Data in this exercise Block Start
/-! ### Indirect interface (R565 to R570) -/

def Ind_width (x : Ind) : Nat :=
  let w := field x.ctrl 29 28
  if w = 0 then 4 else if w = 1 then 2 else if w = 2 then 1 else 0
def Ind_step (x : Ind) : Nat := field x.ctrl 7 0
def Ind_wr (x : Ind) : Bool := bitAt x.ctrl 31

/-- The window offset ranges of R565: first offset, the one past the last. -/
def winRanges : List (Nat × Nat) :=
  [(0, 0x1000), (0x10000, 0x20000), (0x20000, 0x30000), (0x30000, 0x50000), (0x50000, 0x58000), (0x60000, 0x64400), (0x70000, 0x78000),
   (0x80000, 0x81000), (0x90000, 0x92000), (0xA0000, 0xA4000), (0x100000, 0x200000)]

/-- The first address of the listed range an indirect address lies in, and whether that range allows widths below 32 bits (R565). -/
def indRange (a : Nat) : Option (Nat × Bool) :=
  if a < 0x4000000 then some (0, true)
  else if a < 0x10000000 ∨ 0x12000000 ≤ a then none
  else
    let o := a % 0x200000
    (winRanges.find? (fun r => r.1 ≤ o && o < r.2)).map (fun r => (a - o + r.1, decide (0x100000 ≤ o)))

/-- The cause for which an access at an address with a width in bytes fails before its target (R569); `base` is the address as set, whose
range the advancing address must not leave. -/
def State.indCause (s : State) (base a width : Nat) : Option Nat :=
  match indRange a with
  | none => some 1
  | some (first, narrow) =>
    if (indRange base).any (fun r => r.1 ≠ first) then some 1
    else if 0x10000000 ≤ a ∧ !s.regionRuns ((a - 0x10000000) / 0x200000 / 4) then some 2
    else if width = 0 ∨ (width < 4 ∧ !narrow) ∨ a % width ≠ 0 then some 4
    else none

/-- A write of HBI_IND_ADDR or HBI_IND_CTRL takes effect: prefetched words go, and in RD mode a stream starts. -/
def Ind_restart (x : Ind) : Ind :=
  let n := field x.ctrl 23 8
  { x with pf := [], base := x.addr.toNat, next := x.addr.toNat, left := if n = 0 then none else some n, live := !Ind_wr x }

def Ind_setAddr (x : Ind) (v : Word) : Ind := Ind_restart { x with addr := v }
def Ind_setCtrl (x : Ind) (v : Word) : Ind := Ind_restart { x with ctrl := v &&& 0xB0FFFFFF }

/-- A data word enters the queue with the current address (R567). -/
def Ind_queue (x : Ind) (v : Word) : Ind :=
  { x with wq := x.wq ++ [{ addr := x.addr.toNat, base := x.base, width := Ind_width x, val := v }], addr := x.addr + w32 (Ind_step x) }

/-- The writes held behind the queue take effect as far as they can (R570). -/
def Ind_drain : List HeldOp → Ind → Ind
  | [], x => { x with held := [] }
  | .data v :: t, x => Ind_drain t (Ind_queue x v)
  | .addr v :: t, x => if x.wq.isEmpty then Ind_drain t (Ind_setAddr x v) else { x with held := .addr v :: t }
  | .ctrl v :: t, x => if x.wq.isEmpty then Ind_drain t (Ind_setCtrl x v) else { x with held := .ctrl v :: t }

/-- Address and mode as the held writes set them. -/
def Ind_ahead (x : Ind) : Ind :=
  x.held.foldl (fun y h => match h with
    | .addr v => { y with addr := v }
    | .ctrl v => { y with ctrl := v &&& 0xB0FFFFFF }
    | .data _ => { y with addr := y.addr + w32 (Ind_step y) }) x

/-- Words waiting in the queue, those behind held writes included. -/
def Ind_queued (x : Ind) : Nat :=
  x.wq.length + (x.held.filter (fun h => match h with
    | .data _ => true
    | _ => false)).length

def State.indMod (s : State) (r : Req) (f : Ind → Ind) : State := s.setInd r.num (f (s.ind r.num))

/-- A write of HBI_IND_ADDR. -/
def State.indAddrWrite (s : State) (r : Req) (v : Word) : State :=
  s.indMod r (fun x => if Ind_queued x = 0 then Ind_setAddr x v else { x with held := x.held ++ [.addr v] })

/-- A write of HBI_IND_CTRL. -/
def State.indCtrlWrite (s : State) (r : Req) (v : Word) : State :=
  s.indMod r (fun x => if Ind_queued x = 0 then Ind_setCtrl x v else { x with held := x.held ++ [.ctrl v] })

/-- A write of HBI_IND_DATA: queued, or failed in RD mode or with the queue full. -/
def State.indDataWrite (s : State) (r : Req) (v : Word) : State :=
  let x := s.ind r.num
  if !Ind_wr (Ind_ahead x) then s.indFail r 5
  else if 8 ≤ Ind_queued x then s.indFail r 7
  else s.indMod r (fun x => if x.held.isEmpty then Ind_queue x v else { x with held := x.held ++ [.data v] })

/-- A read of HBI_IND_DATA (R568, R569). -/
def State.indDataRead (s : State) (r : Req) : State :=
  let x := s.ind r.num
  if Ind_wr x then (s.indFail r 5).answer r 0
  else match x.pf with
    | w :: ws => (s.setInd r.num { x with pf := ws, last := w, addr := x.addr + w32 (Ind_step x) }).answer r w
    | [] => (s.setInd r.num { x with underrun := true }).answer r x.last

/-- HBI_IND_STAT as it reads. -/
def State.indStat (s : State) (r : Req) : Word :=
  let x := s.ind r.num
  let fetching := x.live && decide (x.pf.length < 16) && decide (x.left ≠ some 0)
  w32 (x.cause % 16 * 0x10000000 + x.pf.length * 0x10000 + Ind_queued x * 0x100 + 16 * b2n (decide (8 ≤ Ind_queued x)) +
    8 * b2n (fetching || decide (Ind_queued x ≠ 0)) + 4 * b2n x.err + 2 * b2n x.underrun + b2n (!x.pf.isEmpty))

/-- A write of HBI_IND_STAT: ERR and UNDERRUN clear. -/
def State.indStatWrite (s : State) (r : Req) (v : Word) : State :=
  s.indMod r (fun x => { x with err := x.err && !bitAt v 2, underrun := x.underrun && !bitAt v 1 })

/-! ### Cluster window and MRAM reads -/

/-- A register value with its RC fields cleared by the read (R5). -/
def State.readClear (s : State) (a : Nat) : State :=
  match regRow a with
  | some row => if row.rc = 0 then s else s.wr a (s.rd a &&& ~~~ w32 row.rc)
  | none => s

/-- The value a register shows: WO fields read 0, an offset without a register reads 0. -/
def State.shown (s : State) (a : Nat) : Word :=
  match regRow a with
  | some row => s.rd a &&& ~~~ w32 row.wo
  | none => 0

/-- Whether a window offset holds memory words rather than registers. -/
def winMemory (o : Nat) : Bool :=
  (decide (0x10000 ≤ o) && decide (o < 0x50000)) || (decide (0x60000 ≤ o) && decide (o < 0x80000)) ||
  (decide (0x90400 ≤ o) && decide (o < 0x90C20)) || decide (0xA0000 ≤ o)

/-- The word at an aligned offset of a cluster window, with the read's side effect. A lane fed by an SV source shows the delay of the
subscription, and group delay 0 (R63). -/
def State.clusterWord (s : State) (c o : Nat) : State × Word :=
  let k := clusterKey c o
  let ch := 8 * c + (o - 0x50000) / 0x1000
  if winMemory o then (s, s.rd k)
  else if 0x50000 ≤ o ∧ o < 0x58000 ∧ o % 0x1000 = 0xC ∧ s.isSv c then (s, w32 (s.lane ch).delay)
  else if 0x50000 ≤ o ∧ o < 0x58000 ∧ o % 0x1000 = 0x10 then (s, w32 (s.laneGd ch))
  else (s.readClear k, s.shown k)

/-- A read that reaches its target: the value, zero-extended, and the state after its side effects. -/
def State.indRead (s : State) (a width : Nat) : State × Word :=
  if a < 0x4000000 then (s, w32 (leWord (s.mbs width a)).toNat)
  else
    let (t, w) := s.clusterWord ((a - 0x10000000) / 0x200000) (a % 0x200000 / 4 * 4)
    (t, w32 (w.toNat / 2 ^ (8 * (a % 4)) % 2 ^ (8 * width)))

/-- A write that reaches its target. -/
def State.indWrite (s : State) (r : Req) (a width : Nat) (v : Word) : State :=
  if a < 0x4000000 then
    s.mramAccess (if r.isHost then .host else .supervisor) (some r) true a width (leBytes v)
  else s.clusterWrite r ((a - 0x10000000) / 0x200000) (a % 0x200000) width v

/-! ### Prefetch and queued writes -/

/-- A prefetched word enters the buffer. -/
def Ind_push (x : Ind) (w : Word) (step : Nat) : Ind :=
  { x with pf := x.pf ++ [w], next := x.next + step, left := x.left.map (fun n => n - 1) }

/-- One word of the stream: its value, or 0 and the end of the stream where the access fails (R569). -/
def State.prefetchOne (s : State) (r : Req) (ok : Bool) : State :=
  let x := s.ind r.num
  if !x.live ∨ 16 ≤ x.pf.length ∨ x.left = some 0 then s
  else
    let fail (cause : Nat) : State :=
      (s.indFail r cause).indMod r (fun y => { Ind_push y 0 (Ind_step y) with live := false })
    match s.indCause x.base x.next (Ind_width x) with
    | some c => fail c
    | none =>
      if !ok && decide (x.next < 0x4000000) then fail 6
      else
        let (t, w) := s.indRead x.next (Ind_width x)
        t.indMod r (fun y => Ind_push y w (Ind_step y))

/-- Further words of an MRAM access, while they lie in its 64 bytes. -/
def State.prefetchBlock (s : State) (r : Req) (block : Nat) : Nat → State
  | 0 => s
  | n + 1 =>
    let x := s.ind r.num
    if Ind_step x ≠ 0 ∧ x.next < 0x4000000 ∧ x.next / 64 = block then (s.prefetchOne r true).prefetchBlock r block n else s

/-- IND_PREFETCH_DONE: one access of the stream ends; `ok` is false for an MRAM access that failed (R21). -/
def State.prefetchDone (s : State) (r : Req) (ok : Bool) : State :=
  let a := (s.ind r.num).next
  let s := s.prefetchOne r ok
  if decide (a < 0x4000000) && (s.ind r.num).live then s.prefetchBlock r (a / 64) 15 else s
Data in this exercise Block End
Data in this exercise Block Start
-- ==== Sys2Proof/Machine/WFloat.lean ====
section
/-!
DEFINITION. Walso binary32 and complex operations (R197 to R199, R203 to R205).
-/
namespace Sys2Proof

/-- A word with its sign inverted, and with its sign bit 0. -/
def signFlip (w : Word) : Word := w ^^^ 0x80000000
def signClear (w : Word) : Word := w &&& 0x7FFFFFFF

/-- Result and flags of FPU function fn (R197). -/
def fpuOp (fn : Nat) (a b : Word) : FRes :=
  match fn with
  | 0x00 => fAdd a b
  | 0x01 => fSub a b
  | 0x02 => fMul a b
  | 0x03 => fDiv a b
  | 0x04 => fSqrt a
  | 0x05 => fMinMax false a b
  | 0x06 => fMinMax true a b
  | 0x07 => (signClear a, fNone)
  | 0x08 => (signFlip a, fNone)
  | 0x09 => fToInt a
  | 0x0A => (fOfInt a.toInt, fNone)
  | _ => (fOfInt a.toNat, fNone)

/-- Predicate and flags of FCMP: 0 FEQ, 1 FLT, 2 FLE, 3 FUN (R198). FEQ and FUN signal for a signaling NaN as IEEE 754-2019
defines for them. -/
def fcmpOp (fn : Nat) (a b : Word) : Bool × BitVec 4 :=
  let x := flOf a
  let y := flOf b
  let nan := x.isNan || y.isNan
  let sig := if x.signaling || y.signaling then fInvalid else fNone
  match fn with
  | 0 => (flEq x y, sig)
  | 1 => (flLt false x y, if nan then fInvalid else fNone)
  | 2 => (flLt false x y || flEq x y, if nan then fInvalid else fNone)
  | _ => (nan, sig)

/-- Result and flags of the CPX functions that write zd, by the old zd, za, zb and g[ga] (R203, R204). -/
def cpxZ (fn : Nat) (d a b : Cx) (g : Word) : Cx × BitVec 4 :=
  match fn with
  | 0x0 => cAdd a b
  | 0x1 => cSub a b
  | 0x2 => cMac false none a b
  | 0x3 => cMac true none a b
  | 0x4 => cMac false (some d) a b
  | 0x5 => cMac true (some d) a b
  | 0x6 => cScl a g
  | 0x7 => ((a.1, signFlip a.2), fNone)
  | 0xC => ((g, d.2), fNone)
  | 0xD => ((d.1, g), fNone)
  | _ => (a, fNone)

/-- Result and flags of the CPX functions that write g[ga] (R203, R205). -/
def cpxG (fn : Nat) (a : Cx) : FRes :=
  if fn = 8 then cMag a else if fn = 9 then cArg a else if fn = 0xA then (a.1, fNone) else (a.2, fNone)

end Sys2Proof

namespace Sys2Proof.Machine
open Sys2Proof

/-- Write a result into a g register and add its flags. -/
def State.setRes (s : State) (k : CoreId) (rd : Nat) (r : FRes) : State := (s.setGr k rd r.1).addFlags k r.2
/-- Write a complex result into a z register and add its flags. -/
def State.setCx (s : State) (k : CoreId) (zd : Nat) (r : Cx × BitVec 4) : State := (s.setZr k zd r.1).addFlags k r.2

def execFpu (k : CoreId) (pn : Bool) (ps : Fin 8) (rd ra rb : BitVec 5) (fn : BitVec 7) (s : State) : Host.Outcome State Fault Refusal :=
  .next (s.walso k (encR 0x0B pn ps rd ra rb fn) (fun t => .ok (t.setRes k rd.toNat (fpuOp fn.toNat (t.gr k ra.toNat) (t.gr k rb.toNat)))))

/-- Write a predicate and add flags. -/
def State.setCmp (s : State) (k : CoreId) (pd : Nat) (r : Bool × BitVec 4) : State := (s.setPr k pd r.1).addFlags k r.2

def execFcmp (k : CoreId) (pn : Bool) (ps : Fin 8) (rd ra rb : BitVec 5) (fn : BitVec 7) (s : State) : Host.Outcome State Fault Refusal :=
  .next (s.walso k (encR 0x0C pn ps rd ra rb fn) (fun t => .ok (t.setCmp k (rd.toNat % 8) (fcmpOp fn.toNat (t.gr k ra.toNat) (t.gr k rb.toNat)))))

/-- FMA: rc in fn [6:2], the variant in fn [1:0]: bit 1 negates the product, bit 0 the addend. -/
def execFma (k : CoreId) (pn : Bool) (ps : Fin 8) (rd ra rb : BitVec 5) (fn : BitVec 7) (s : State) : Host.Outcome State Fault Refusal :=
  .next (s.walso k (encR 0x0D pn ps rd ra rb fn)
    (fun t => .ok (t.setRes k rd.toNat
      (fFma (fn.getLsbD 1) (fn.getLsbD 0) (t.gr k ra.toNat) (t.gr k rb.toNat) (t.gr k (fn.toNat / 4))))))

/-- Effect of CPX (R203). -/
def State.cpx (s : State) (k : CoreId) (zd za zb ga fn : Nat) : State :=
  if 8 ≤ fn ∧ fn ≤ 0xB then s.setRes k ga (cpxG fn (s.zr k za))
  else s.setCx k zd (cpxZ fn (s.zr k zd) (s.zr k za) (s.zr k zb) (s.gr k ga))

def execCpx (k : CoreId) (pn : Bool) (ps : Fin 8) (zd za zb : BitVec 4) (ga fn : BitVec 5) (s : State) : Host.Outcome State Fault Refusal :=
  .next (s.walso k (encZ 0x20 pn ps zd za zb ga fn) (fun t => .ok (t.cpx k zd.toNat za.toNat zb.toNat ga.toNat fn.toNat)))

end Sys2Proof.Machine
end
Data in this exercise Block End
Data in this exercise Block Start
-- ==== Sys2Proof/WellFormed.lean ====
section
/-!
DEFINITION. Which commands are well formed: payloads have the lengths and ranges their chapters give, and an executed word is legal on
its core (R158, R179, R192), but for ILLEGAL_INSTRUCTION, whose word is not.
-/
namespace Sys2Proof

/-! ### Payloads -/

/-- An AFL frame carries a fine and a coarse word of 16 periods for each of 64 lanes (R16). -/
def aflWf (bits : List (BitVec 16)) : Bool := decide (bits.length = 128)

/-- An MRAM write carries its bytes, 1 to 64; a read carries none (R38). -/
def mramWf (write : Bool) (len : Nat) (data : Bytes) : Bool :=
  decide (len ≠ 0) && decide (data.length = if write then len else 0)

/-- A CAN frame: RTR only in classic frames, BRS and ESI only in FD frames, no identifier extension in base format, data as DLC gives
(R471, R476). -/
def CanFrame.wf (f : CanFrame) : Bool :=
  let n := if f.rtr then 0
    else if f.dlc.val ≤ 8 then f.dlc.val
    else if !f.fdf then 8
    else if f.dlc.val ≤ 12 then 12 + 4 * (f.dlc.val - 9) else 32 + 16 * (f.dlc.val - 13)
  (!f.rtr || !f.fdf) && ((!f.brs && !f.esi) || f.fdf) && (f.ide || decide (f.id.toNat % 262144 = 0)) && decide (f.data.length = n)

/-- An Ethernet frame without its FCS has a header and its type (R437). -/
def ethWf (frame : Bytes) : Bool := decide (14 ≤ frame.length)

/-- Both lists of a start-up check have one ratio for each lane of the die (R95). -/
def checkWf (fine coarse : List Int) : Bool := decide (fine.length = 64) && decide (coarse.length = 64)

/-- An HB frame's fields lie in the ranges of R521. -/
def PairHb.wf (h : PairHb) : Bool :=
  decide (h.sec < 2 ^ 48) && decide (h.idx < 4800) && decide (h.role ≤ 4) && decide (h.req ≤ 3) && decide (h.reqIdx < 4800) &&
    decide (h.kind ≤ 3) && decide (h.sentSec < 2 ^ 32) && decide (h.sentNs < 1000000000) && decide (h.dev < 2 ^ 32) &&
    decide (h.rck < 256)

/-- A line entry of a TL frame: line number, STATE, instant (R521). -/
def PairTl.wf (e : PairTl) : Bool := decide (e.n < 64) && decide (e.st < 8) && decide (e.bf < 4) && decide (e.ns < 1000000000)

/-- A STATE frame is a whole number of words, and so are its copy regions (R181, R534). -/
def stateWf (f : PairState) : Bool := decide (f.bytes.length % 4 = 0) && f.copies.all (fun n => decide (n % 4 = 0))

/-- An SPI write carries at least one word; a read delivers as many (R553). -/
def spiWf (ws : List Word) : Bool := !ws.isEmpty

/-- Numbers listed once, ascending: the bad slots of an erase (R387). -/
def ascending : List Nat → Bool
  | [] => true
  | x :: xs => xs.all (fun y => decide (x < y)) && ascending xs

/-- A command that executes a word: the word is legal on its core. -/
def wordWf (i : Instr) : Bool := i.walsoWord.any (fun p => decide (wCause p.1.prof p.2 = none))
Data in this exercise Block End
*What this task involves*. Please write out, exactly as they appear above, only the lines in the stretch from the line with "to R570) -/" through the line with "if a < 0x4000000 then some (0, true)".

*Your response*.
/-! ### Indirect interface (R565 to R570) -/

def Ind_width (x : Ind) : Nat :=
  let w := field x.ctrl 29 28
  if w = 0 then 4 else if w = 1 then 2 else if w = 2 then 1 else 0
def Ind_step (x : Ind) : Nat := field x.ctrl 7 0
def Ind_wr (x : Ind) : Bool := bitAt x.ctrl 31

/-- The window offset ranges of R565: first offset, the one past the last. -/
def winRanges : List (Nat × Nat) :=
  [(0, 0x1000), (0x10000, 0x20000), (0x20000, 0x30000), (0x30000, 0x50000), (0x50000, 0x58000), (0x60000, 0x64400), (0x70000, 0x78000),
   (0x80000, 0x81000), (0x90000, 0x92000), (0xA0000, 0xA4000), (0x100000, 0x200000)]

/-- The first address of the listed range an indirect address lies in, and whether that range allows widths below 32 bits (R565). -/
def indRange (a : Nat) : Option (Nat × Bool) :=
  if a < 0x4000000 then some (0, true)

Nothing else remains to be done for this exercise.